As the injection season wears on, the market will grapple with increasingly complex conditions, growing risk factors and greater uncertainty than in the past that require a more flexible and probabilistic-based approach, EBW said. The firm expects the market to target end-of-October storage inventories at around 3.5 Tcf, which would set up an end-of-March 2020 storage target of 1.300 Tcf, “sufficient to absorb a modest rise in winter weather-driven demand and LNG export facilities anticipated to enter service in 4Q2019.”
Cash prices in the Permian have been snagging headlines for the past two weeks as a perfect storm of bearish factors — primarily record production and a lack of takeaway capacity — sent prices to record lows. Last Wednesday, Waha spot gas traded at a record low of minus $9 before going on to average minus $5.75, a drop of $2 on the day. Thursday bought about a substantial rebound in cash prices of more than $5, but next-day gas still averaged below zero, Daily GPI data show.
The bump followed the lifting of a force majeure that had been in place since mid-March on a portion of Kinder Morgan Inc.’s El Paso Natural Gas Pipeline in New Mexico. Although the return to service provided some relief to cash prices, price weakness was likely to continue as the region remains starved for incremental takeaway capacity.
The shift into negative territory finally bled into the forwards markets, when Waha May prices dropped to minus 26.1 cents last Tuesday.

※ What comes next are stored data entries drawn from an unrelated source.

/-- An entry that a filter leaves out may go without its notice. -/
theorem filter_erase_out {p : Alarm → Bool} {e : Alarm} (he : p e = false) (l : List Alarm) :
    (l.erase e).filter p = l.filter p := by
  induction l with
  | nil => rfl
  | cons x l ih =>
    by_cases hx : x = e
    · simp [hx, he]
    · rw [List.erase_cons_tail (by simpa using hx), List.filter_cons, List.filter_cons, ih]

/-- An entry that a filter leaves out may change without its notice, if the filter leaves it out still. -/
theorem filter_put_out {p : Alarm → Bool} {e e' : Alarm} (he : p e = false) (he' : p e' = false) (l : List Alarm) :
    (l.map fun x => if x = e then e' else x).filter p = l.filter p := by
  induction l with
  | nil => rfl
  | cons x l ih =>
    rw [List.map_cons, List.filter_cons, List.filter_cons, ih]
    by_cases hx : x = e <;> simp [hx, he, he']

theorem drop_recedes {a : AlarmControl} {e : Alarm} {k : AlarmKind} (he : e.kind = k) : a.Recedes k (a.drop e) :=
  ⟨List.erase_sublist.map _, congrArg (List.map Alarm.undue) (filter_erase_out (by simp [he]) _)⟩

theorem put_recedes {a : AlarmControl} {e e' : Alarm} {k : AlarmKind} (he : e.kind = k) (hplace : e'.place = e.place) :
    a.Recedes k (a.put e e') := by
  have hkind : e'.kind = k := (congrArg (·.1) hplace).trans he
  have hplaces : (a.put e e').alarms.map Alarm.place = a.alarms.map Alarm.place := by
    rw [put, List.map_map]
    refine List.map_congr_left fun x _ => ?_
    by_cases hx : x = e <;> simp [hx, hplace]
  exact ⟨hplaces ▸ List.Sublist.refl _,
    congrArg (List.map Alarm.undue) (filter_put_out (by simp [he]) (by simp [hkind]) _)⟩

theorem cleared_recedes (a : AlarmControl) (k : AlarmKind) (n : Nat) : a.Recedes k (a.cleared k n) := by
  simp only [cleared]
  split
  · rename_i e hfind
    obtain ⟨-, hkind, -⟩ := find_some hfind
    split
    · exact .refl k a
    · split
      · exact drop_recedes hkind
      · exact put_recedes hkind rfl
  · exact .refl k a

/-- Of the entries of a list with one entry for each condition, the one found is the condition's. -/
theorem eq_of_find {a : AlarmControl} (h : a.keys.Nodup) {k : AlarmKind} {n : Nat} {e x : Alarm} (hfind : a.find k n = some e)
    (hx : x ∈ a.alarms) (hkind : x.kind = k) (hsource : x.source = n) : x = e := by
  obtain ⟨he, hkind', hsource'⟩ := find_some hfind
  exact List.inj_on_of_nodup_map h hx he (by rw [hkind, hsource, hkind', hsource'])

theorem holdsActive_eq_false {a : AlarmControl} {k : AlarmKind} {n : Nat} :
    a.holdsActive k n = false ↔ ∀ e ∈ a.alarms, e.kind = k → e.source = n → e.active = false := by
  simp [AlarmControl.holdsActive]

theorem holdsActive_eq_true {a : AlarmControl} {k : AlarmKind} {n : Nat} :
    a.holdsActive k n = true ↔ ∃ e ∈ a.alarms, e.kind = k ∧ e.source = n ∧ e.active = true := by
  simp [AlarmControl.holdsActive, and_assoc]

/-- R161: once it has cleared, a condition that one entry at most lists is not active. -/
theorem cleared_holdsActive {a : AlarmControl} (h : a.keys.Nodup) (k : AlarmKind) (n : Nat) :
    (a.cleared k n).holdsActive k n = false := by
  have hnodup : a.alarms.Nodup := h.of_map _
  rw [holdsActive_eq_false]
  intro x hx hkind hsource
  simp only [cleared] at hx
  split at hx
  · rename_i e hfind
    split at hx
    · rename_i hactive
      rw [eq_of_find h hfind hx hkind hsource]
      simpa using hactive
    · split at hx
      · obtain ⟨hne, hmem⟩ := (List.Nodup.mem_erase_iff hnodup).mp hx
        exact absurd (eq_of_find h hfind hmem hkind hsource) hne
      · obtain ⟨y, hy, rfl⟩ := List.mem_map.mp hx
        split at hkind <;> rename_i hye
        · simp [hye]
        · rw [if_neg hye] at hsource
          exact absurd (eq_of_find h hfind hy hkind hsource) hye
  · rename_i hfind
    have := List.find?_eq_none.mp hfind x hx
    simp [hkind, hsource] at this

end AlarmControl

/-! ## What follows a change of the list -/

@[simp] theorem State.masksRecompute_alc (s : State) : s.masksRecompute.alc = s.alc := rfl
@[simp] theorem State.masksRecompute_hlc (s : State) : s.masksRecompute.hlc = s.hlc := rfl

@[simp] theorem State.relayRecompute_alc (s : State) (k : Fin 4) : (s.relayRecompute k).2.alc = s.alc := by
  simp only [relayRecompute]; split <;> rfl

@[simp] theorem State.relayRecompute_hlc (s : State) (k : Fin 4) : (s.relayRecompute k).2.hlc = s.hlc := by
  simp only [relayRecompute]; split <;> rfl

@[simp] theorem State.relaysRecompute_alc (s : State) (c : Relay → Bool) : (s.relaysRecompute c).2.alc = s.alc := by
  simp only [relaysRecompute]
  refine foldl_keeps_snd State.alc _ (fun acc k => ?_) _ _
  split <;> simp

@[simp] theorem State.relaysRecompute_hlc (s : State) (c : Relay → Bool) : (s.relaysRecompute c).2.hlc = s.hlc := by
  simp only [relaysRecompute]
  refine foldl_keeps_snd State.hlc _ (fun acc k => ?_) _ _
  split <;> simp

@[simp] theorem State.severityRecompute_hlc (s : State) : s.severityRecompute.hlc = s.hlc := by
  simp only [severityRecompute, apply_ite State.hlc, masksRecompute_hlc, ite_self]
  rw [foldl_keeps State.hlc _ (by simp)]
  simp

@[simp] theorem AlarmControl.cleared_lockdown (a : AlarmControl) (k : AlarmKind) (n : Nat) :
    (a.cleared k n).lockdown = a.lockdown := by
  simp only [cleared]
  split
  · split
    · rfl
    · split <;> rfl
  · rfl

@[simp] theorem State.severityRecompute_lockdown (s : State) : s.severityRecompute.alc.lockdown = s.alc.lockdown := by
  simp only [severityRecompute, apply_ite State.alc, masksRecompute_alc, ite_self]
  rw [foldl_keeps (fun x : State => x.alc.lockdown) _ (by simp)]
  simp

/-- R165: the flags move no entry; on the way RELAY_FAULT conditions may clear. -/
theorem State.severityRecompute_recedes (s : State) : s.alc.Recedes .relayFault s.severityRecompute.alc := by
  simp only [severityRecompute, apply_ite State.alc, masksRecompute_alc, ite_self]
  refine List.foldlRecOn (motive := fun t : State => s.alc.Recedes .relayFault t.alc) _ _ ?_ fun t ht k _ =>
    ht.trans (t.alc.cleared_recedes .relayFault (k.val + 1))
  rw [relaysRecompute_alc]
  exact .of_alarms rfl

theorem State.driveOutputs_recedes (s : State) : s.alc.Recedes .relayFault s.driveOutputs.alc := by
  refine AlarmControl.Recedes.trans ?_ (severityRecompute_recedes _)
  rw [lockdownRecompute_alc, masksRecompute_alc]
  exact .of_alarms rfl

theorem State.offerPacer_recedes (s : State) (k : AlarmKind) : s.alc.Recedes k s.offerPacer.alc := .of_undue s.offerPacer_undue

/-- R164: once the outputs are driven the counts stand at the list's. -/
theorem State.driveOutputs_lockdown (s : State) :
    s.driveOutputs.alc.lockdown = vgen fun z => s.alc.lockCount (z.val + 1) := by
  simp [driveOutputs]

theorem State.segment_of_hlc {s t : State} (h : t.hlc = s.hlc) (i : Fin 16) : t.segment i = s.segment i := by
  rw [segment, segment, h]

/-- A segment that follows its zone's lockdown does so between any two states of the same standing. -/
theorem State.segmentFollows_congr {n : Nat} {i : Fin 16} {s s' t t' : State} (h : segmentFollows n i s t)
    (hstill : s'.still = s.still) (hhlc : s'.hlc = s.hlc) (hlock : s'.alc.lockdown = s.alc.lockdown)
    (hhlc' : t'.hlc = t.hlc) (hlock' : t'.alc.lockdown = t.alc.lockdown) : segmentFollows n i s' t' := by
  rw [segmentFollows] at h ⊢
  rwa [combined_of_still hstill, policy_of_still hstill, lockedDown_of_alc hlock, lockedDown_of_alc hlock',
    segment_of_hlc hhlc, segment_of_hlc hhlc']

/-- R163 to R165: of what follows a change of the list, a used segment sees its zone's lockdown alone. -/
theorem State.driveOutputs_follows {s : State} {z : Fin 31} {i : Fin 16} (hin : (s.segment i).inZone (z.val + 1) = true) :
    segmentFollows (z.val + 1) i s s.driveOutputs := by
  have hfollows := lockdownRecompute_follows (s := s.masksRecompute) (by rwa [segment_of_hlc s.masksRecompute_hlc])
  rw [driveOutputs]
  exact segmentFollows_congr hfollows s.masksRecompute_still.symm s.masksRecompute_hlc.symm
    (congrArg AlarmControl.lockdown s.masksRecompute_alc.symm) (severityRecompute_hlc _) (severityRecompute_lockdown _)

/-- A change of the list, the outputs driven and the pacer offered it: a used segment sees its zone's lockdown alone. -/
theorem State.listChange_follows {s listed : State} {z : Fin 31} {i : Fin 16} (hin : (s.segment i).inZone (z.val + 1) = true)
    (hstill : listed.still = s.still) (hhlc : listed.hlc = s.hlc) (hlock : listed.alc.lockdown = s.alc.lockdown) :
    segmentFollows (z.val + 1) i s listed.driveOutputs.offerPacer :=
  segmentFollows_congr (driveOutputs_follows (by rwa [segment_of_hlc hhlc])) hstill.symm hhlc.symm hlock.symm
    (offerPacer_hlc _) (offerPacer_lockdown _)
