-- ==== Sys2Proof/Machine/Ops.lean ====
section
/-! DEFINITION. The operations over the program store, the registers and the program counter that every meaning
and the engine share, and the one exception of the engine. -/

namespace Sys2Proof.Machine

/-! ## The program store (R30 to R34) -/

/-- `MemRead(addr, 1)`: the byte of a slot, or no value where nothing was loaded (R33, R34, U4). -/
def Memory.read : Memory → Nat → Option Byte
  | [], _ => none
  | (a, v) :: m, k => if k = a then some v else Memory.read m k

/-- Loading one slot, keeping the addresses strictly rising. Only the host's load port uses it: `MemWrite` is used
by no instruction (R31). -/
def Memory.write : Memory → Nat → Byte → Memory
  | [], k, b => [(k, b)]
  | (a, v) :: m, k, b =>
    if k < a then (k, b) :: (a, v) :: m
    else if k = a then (a, b) :: m
    else (a, v) :: Memory.write m k b

/-- The addresses rise strictly, none is below `lo`, and each is a slot (R32). -/
def Memory.risesFrom : Nat → Memory → Bool
  | _, [] => true
  | lo, (a, _) :: m => lo ≤ a && a < progSlots && Memory.risesFrom (a + 1) m

/-- The canonical form of the program store: strictly rising slots 0 to 63. An unlisted slot reads as no value, so
no listed byte can equal it (log 3). -/
def Memory.wf (m : Memory) : Bool := Memory.risesFrom 0 m

/-- Loading an image, byte k of the list into slot `base + k` (R32, R135). -/
def Memory.load (m : Memory) (base : Nat) : List Byte → Memory
  | [] => m
  | b :: bs => Memory.load (m.write base b) (base + 1) bs

/-! ## Registers (R10 to R12) -/

/-- `x[i]`. -/
def Regs.get (r : Regs) : Reg → Byte
  | .r0 => r.x0
  | .r1 => r.x1
  | .r2 => r.x2
  | .r3 => r.x3

/-- `x[i] <- v`; no register is hard-wired (R11). -/
def Regs.set (r : Regs) (i : Reg) (v : Byte) : Regs :=
  match i with
  | .r0 => { r with x0 := v }
  | .r1 => { r with x1 := v }
  | .r2 => { r with x2 := v }
  | .r3 => { r with x3 := v }

/-- Reading a general register. -/
def State.reg (s : State) (i : Reg) : Byte := s.regs.get i

/-- Writing a general register. -/
def State.setReg (s : State) (i : Reg) (v : Byte) : State := { s with regs := s.regs.set i v }

/-- `Z <- v`. -/
def State.setZ (s : State) (v : Bool) : State := { s with z := v }

/-- `pc <- target`. -/
def State.setPc (s : State) (a : Addr) : State := { s with pc := a }

/-! ## The program counter (R13 to R16, R97) -/

/-- PC_WRAP: the pc value that is forced to 0 after a step (R5, R97). -/
def pcWrap : Addr := 63#6

/-- `pc <- pc + 1` (R14). From `pc ≤ 62` it is at most 63 and never wraps (R15). -/
def State.advance (s : State) : State := s.setPc (s.pc + 1#6)

/-- The post-step wraparound: `if pc == 63 then pc <- 0` (R97). It changes `pc` only. -/
def State.wrapPc (s : State) : State := if s.pc = pcWrap then s.setPc 0#6 else s

/-- The precondition of an instruction, `0 ≤ pc ≤ 62` (R15, R96): from `pc = 63` a step has no meaning and is
refused, not given `pc + 1 = 0` or 64 (D10, U3; log 5). -/
def State.withinStep (s : State) (k : State → State) : Host.Outcome State Fault Refusal :=
  if s.pc = pcWrap then .refused .stepFrom63 else .next (k s)

/-! ## The engine's exception (R110 to R112) -/

/-- Taking `ProgramOverrun`: the failing step "only sets `status <- Overrun`" and changes nothing else (R111). No
pc or status is saved and control goes nowhere (R118), so there is no return from it (R119): only reset leaves it. -/
def State.raiseOverrun (s : State) : State := { s with status := .overrun }

/-- The fault a step reports when it takes the exception: the current `pc` and `N`, named for a message (R110). -/
def State.overrunFault (s : State) : Fault := .programOverrun s.pc s.progLen

/-! ## The fresh machine (R130, R131) -/

/-- The fresh machine on what is not reset (the program store, N, BUDGET and DISASM, R131): registers 0, `Z = 0`,
`pc = 0`, `cyc = 0`, no observation, Idle. -/
def State.fresh (s : State) : State :=
  { State.reset with store := s.store, progLen := s.progLen, budget := s.budget, disasm := s.disasm }

end Sys2Proof.Machine
end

The prompt month fell even further on Wednesday, down to minus 50 cents, a loss of 62 cents during the March 28-April 3 period, according to Forward Look.
“Following a trajectory that resembles a jet airliner that has lost engine power, Waha prompt-month forward prices have finally broken into negative territory in fixed-price terms,” said NGI’s Nate Harrison, markets analyst. “While prices remain in positive territory so far for June, the second-month contract hangs by a thread and could also drop into the negatives as well.”
Waha June settled Wednesday at just 10.4 cents, a drop of 41 cents from March 28, according to Forward Look.
Harrison pointed to “three moving pieces” that are influencing the pricing dynamics in the Permian. The first is continued strong production with limited pipeline takeaway. At the same time, crude prices have been comfortably above $60/bbl, and last Thursday briefly soared above $70.
“The higher the price of oil, the more tolerable negative gas prices become,” Harrison said.
The third factor at play that could put downward pressure on Waha forwards is potential weakness for Nymex Henry Hub futures, according to Harrison. “Even if Waha basis remained flat, a sharp decline in futures could push/keep prices negative at least into June.”
States primarily focused on oil-directed drilling added 5.4 Bcf/d of associated gas production in 2018, according to EBW. This trend is poised to accelerate in 2019 because of constructive oil prices, surging output and an oil-to-gas output ratio that should become gassier over time, providing a tailwind to gas output totals.
“Even if Appalachian gains nosedive toward 1.0 Bcf/d — balancing out legacy declines in other states — and strong 2018 gains in the Haynesville and Gulf of Mexico stagnate in 2019, dry gas output may rise by more than 5 Bcf/d again in 2019 as associated gas continues higher,” EBW’s Weissman said.
Outside of the Permian, Western Canada forward prices were reflective of many of the same trends such as rampant production and lack of takeaway capacity. NOVA/AECO May prices dropped 12 cents from March 28-April 3 to reach 93.7 cents, and June fell 6 cents to $72.5 cents, Forward Look data show. The balance of summer was down a nickel to 86 cents.